A quick look at some of the things that make urbanism in China work (or not) – all stats from The Concrete Dragon by Thomas J. Campanella:
Length of Shanghai’s Inner Ring Road in Luwan and Huangpu district: 2 miles
Number of people displaced during its construction: 12,000
Miles of highway constructed by Robert Moses in New York in his career: 415
Miles of highway constructed by Shanghai officials in 10 years during the 199’s: Triple that of Robert Moses
Square miles of Chinese agricultural land lost between 1980-2004: 44,000 – equivalent to the combined land mass of Massachusetts, Rhode Island, Vermont, New Hampshire and half of Maine.
Number of Chinese lifted out of poverty during the same time period: 300 million
Number of rural migrants making their way to urban centres in 1 year (1998): 27 million – equivalent to the total European migration to the US between 1820 and 1920.

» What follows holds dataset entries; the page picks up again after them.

/-! ## The write-back of a line -/

/-- The lines of the stack cache with one of them changed. -/
def changeLine (ls : List StackLine) (ln : StackLine) (f : StackLine → StackLine) : List StackLine :=
  ls.map (fun n => if n.core = ln.core ∧ n.ctx = ln.ctx ∧ n.group = ln.group ∧ n.off = ln.off then f n else n)

theorem StackLine.same_iff (a b : StackLine) : a.same b = true ↔ a.core = b.core ∧ a.ctx = b.ctx ∧ a.group = b.group ∧ a.off = b.off := by
  simp [StackLine.same, and_assoc]

theorem State.cleanLine_eq {s t : State} {ln : StackLine} {ok : Bool} (h : s.writeBack ln = (t, ok)) :
    s.cleanLine ln = { t with stack := changeLine t.stack ln (fun n => if ok then { n with dirty := 0#32, stuck := false } else { n with stuck := true, again := false }) } := by
  simp only [State.cleanLine, h, changeLine, StackLine.same_iff]

/-- The state after the dirty words of a line are stored in its backing, and no word of another lane (R77, log 167). -/
def State.storeDirty (s : State) (ln : StackLine) : State :=
  (lanesOf ln.dirty).foldl (fun u i => u.vWrite ln.ctx (ln.backing + 4 * i) 4 (ln.data.getD i 0#32).toNat) s

theorem State.storeDirty_memory (s : State) (ln : StackLine) : s.SameButMemory (s.storeDirty ln) :=
  List.foldlRecOn _ _ (motive := s.SameButMemory) (.refl s) (fun _ hu _ _ => hu.trans (State.vWriteBytes_memory _ _ _ _))

/-- Where the page of a line can be written, its write-back stores the dirty words, and no more of memory changes. -/
theorem State.writeBack_ok {s : State} {ln : StackLine} {pl : Place} (h : s.resolveGlobal (.core ln.core) ln.ctx ln.backing .wr = .ok pl) :
    ∃ t, s.writeBack ln = (t, true) ∧ (s.storeDirty ln).SameButRecords t := by
  refine ⟨_, by simp only [State.writeBack, State.backOk, h]; rfl, ?_⟩
  split
  · exact State.clearCovered_records _ _ _ _
  · exact .refl _

theorem State.cleanLine_ok {s : State} {ln : StackLine} {pl : Place} (h : s.resolveGlobal (.core ln.core) ln.ctx ln.backing .wr = .ok pl) :
    let t := s.cleanLine ln
    t = { s with
      stack := changeLine s.stack ln (fun n => { n with dirty := 0#32, stuck := false })
      mem := t.mem, peerMem := t.peerMem, errLines := t.errLines, errFrames := t.errFrames } ∧
    t.mem = (s.storeDirty ln).mem ∧ t.peerMem = (s.storeDirty ln).peerMem := by
  obtain ⟨t, e, hr⟩ := State.writeBack_ok h
  rw [State.cleanLine_eq e]
  refine ⟨?_, hr.mem_eq⟩
  obtain ⟨_, _, _, _, rfl⟩ := (s.storeDirty_memory ln).trans hr.sameButMemory
  rfl

theorem State.cleanLine_cause {s : State} {ln : StackLine} {c : Nat} (h : s.resolveGlobal (.core ln.core) ln.ctx ln.backing .wr = .cause c) :
    s.cleanLine ln = { s with stack := changeLine s.stack ln (fun n => { n with stuck := true, again := false }) } :=
  State.cleanLine_eq (ok := false) (by simp only [State.writeBack, State.backOk, h])

/-- The state after the missing page of a write-back is reported, once for each page, with access 1 (R402). -/
def State.reportPage (s : State) (c pg : Nat) : State :=
  let u := s.post c .fault 1 0 0xFFFF 0xFFFF pg 1
  if pg ∈ (s.ctx c).pfRecs then s else if (s.ctx c).fq.size = 0#64 then u
  else u.setCtx c { u.ctx c with pfRecs := pg :: (s.ctx c).pfRecs }

theorem State.writeBack_missing {s : State} {ln : StackLine} {pg : Nat} (h : s.resolveGlobal (.core ln.core) ln.ctx ln.backing .wr = .missing pg) :
    s.writeBack ln = (s.reportPage ln.ctx pg, false) := by
  obtain ⟨-, hsize, hrecs⟩ := s.post_fault_keeps ln.ctx 1 0 0xFFFF 0xFFFF pg 1
  simp only [State.writeBack, State.backOk, h, State.reportPage, hsize, hrecs, List.contains_iff_mem]
  split <;> rfl

theorem State.reportPage_stack (s : State) (c pg : Nat) : (s.reportPage c pg).stack = s.stack := by
  obtain ⟨hstack, -, -⟩ := s.post_fault_keeps c 1 0 0xFFFF 0xFFFF pg 1
  unfold State.reportPage
  split
  · rfl
  · split
    · exact hstack
    · exact hstack

theorem State.cleanLine_missing {s : State} {ln : StackLine} {pg : Nat} (h : s.resolveGlobal (.core ln.core) ln.ctx ln.backing .wr = .missing pg) :
    s.cleanLine ln = { s.reportPage ln.ctx pg with stack := changeLine s.stack ln (fun n => { n with stuck := true, again := false }) } := by
  rw [State.cleanLine_eq (State.writeBack_missing h), State.reportPage_stack]
  rfl

/-! ## The least recently used line -/

/-- The less recently used of the line picked so far and the next one. -/
def lessUsed (b : Option StackLine) (n : StackLine) : Option StackLine :=
  match b with
  | some m => if n.used < m.used then some n else b
  | none => some n

theorem leastUsed_eq (ls : List StackLine) : leastUsed ls = ls.foldl lessUsed none := rfl

theorem lessUsed_mem {b : Option StackLine} {n m : StackLine} (h : m ∈ lessUsed b n) : m = n ∨ m ∈ b := by
  unfold lessUsed at h
  split at h
  · split at h
    · exact .inl (Option.some.inj h).symm
    · exact .inr h
  · exact .inl (Option.some.inj h).symm

/-- A line that is used less recently than what it is compared with is the one picked. -/
theorem lessUsed_keeps {ln n : StackLine} {b : Option StackLine} (hn : n ≠ ln → ln.used < n.used)
    (hb : ∀ m ∈ b, m ≠ ln → ln.used < m.used) (h : ln ∈ b ∨ ln = n) : ln ∈ lessUsed b n := by
  rcases h with h | rfl
  · have hle : ¬ n.used < ln.used := by
      by_cases e : n = ln
      · simp [e]
      · have := hn e; omega
    rw [Option.mem_def] at h
    simp [lessUsed, h, hle]
  · cases b with
    | none => rfl
    | some m =>
      by_cases e : m = ln
      · simp [lessUsed, e]
      · simp [lessUsed, hb m rfl e]

/-- The pick ends at the line that is used less recently than every other, once it is seen. -/
theorem foldl_lessUsed {ln : StackLine} {ls : List StackLine} {b : Option StackLine} (hls : ∀ n ∈ ls, n ≠ ln → ln.used < n.used)
    (hb : ∀ m ∈ b, m ≠ ln → ln.used < m.used) (h : ln ∈ b ∨ ln ∈ ls) : ls.foldl lessUsed b = some ln := by
  induction ls generalizing b with
  | nil => simpa using h
  | cons n t ih =>
    have hn : n ≠ ln → ln.used < n.used := hls n (by simp)
    refine ih (fun m hm => hls m (by simp [hm])) ?_ ?_
    · intro m hm
      rcases lessUsed_mem hm with rfl | hm
      · exact hn
      · exact hb m hm
    · rw [List.mem_cons, ← or_assoc] at h
      exact h.imp_left (lessUsed_keeps hn hb)

theorem leastUsed_of_mem {ln : StackLine} {ls : List StackLine} (h : ln ∈ ls) (hls : ∀ n ∈ ls, n ≠ ln → ln.used < n.used) :
    leastUsed ls = some ln := by
  rw [leastUsed_eq]
  exact foldl_lessUsed hls (by simp) (.inr h)

/-! ## The lowest entry of the frontier table -/

/-- The lowest entry so far and the next one, compared by ADDR. -/
def lowestStep (p : FEntry → Bool) (fs : List FEntry) (best : Option (Nat × Nat)) (i : Nat) : Option (Nat × Nat) :=
  let e := fs.getD i {}
  if p e then
    match best with
    | some (_, a) => if e.addr < a then some (i, e.addr) else best
    | none => some (i, e.addr)
  else best

theorem lowestEntry_eq (p : FEntry → Bool) (fs : List FEntry) :
    lowestEntry p fs = ((List.range fs.length).foldl (lowestStep p fs) none).map (fun b => b.1) := rfl

/-- What the search has found among the first n entries: the first of the lowest that satisfy the test. -/
def LowestAmong (p : FEntry → Bool) (fs : List FEntry) (n : Nat) : Option (Nat × Nat) → Prop
  | none => ∀ j < n, p (fs.getD j {}) = false
  | some (i, a) => i < n ∧ p (fs.getD i {}) = true ∧ a = (fs.getD i {}).addr ∧
      ∀ j < n, p (fs.getD j {}) = true → a ≤ (fs.getD j {}).addr ∧ ((fs.getD j {}).addr = a → i ≤ j)

theorem LowestAmong.step {p : FEntry → Bool} {fs : List FEntry} {n : Nat} {b : Option (Nat × Nat)} (h : LowestAmong p fs n b) :
    LowestAmong p fs (n + 1) (lowestStep p fs b n) := by
  unfold lowestStep
  by_cases hp : p (fs.getD n {}) = true
  · rw [if_pos hp]
    cases b with
    | none =>
      refine ⟨by omega, hp, rfl, Nat.forall_lt_succ_right.mpr ⟨fun j hj hpj => ?_, fun _ => by omega⟩⟩
      exact absurd hpj (by rw [h j hj]; decide)
    | some q =>
      obtain ⟨hi, hpi, ha, hmin⟩ := h
      dsimp only
      split
      · refine ⟨by omega, hp, rfl, Nat.forall_lt_succ_right.mpr ⟨fun j hj hpj => ?_, fun _ => by omega⟩⟩
        have := hmin j hj hpj
        omega
      · exact ⟨by omega, hpi, ha, Nat.forall_lt_succ_right.mpr ⟨hmin, fun _ => by omega⟩⟩
  · rw [if_neg hp]
    cases b with
    | none => exact Nat.forall_lt_succ_right.mpr ⟨h, by simpa using hp⟩
    | some q =>
      obtain ⟨hi, hpi, ha, hmin⟩ := h
      exact ⟨by omega, hpi, ha, Nat.forall_lt_succ_right.mpr ⟨hmin, fun hpn => absurd hpn hp⟩⟩

theorem lowestAmong_range (p : FEntry → Bool) (fs : List FEntry) (n : Nat) :
    LowestAmong p fs n ((List.range n).foldl (lowestStep p fs) none) := by
  induction n with
  | zero => simp [LowestAmong]
  | succ n ih => rw [List.range_succ, List.foldl_append]; exact ih.step

theorem lowestEntry_none {p : FEntry → Bool} {fs : List FEntry} (h : lowestEntry p fs = none) : ∀ e ∈ fs, p e = false := by
  have hl := lowestAmong_range p fs fs.length
  rw [lowestEntry_eq, Option.map_eq_none_iff] at h
  rw [h] at hl
  intro e he
  obtain ⟨j, hj, rfl⟩ := List.getElem_of_mem he
  simpa [hj] using hl j hj

/-- The entry found satisfies the test, and it is the first of those that do where they all have its address. -/
theorem lowestEntry_some {p : FEntry → Bool} {fs : List FEntry} {i : Nat} (h : lowestEntry p fs = some i) :
    ∃ e, fs[i]? = some e ∧ p e = true ∧ ∀ j f, fs[j]? = some f → p f = true → f.addr = e.addr → i ≤ j := by
  have hl := lowestAmong_range p fs fs.length
  rw [lowestEntry_eq, Option.map_eq_some_iff] at h
  obtain ⟨⟨k, a⟩, hb, rfl⟩ := h
  rw [hb] at hl
  obtain ⟨hk, hp, ha, hmin⟩ := hl
  refine ⟨fs[k], by simp [hk], by simpa [hk] using hp, fun j f hf hpf hadr => ?_⟩
  obtain ⟨hj, rfl⟩ := List.getElem?_eq_some_iff.mp hf
  have := (hmin j hj (by simpa [hj] using hpf)).2
  simp [hj, ha, hk, hadr] at this
  exact this

/-- The one entry that satisfies a test is the one found. -/
theorem lowestEntry_unique {p : FEntry → Bool} {fs : List FEntry} {i : Nat} {e : FEntry} (he : fs[i]? = some e) (hp : p e = true)
    (huniq : ∀ j f, fs[j]? = some f → p f = true → j = i) : lowestEntry p fs = some i := by
  cases h : lowestEntry p fs with
  | none => simp [lowestEntry_none h e (List.mem_of_getElem? he)] at hp
  | some j =>
    obtain ⟨f, hf, hpf, -⟩ := lowestEntry_some h
    rw [huniq j f hf hpf]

Percentage of world’s footwear produced in Pearl River Delta: ~ 33%
Consumer electronics: ~33%
Toys: ~50%
Watches: ~66%
Percentage of furniture jobs lost in US attributed to the rise of the Dongguan furniture industry in China: ~33%
Number of employees working at Foxconn, manufacturer of Apple products: 200,000
Families relocated/tossed out of Shanghai’s inner district between 1992-1994: 200,000
Residents relocated from Minhang District for World Expo 2010: 50,000
Number of people displaced by urban renewal in Beijing during 1990s: 1 million
Total number of people displaced in 30 years of US urban renewal projects: 1 million
Number of middle class families in China in 2002: 50 million
Estimated number by 2020: 600 million – greater than the total combined populations of the US, Canada and Mexico.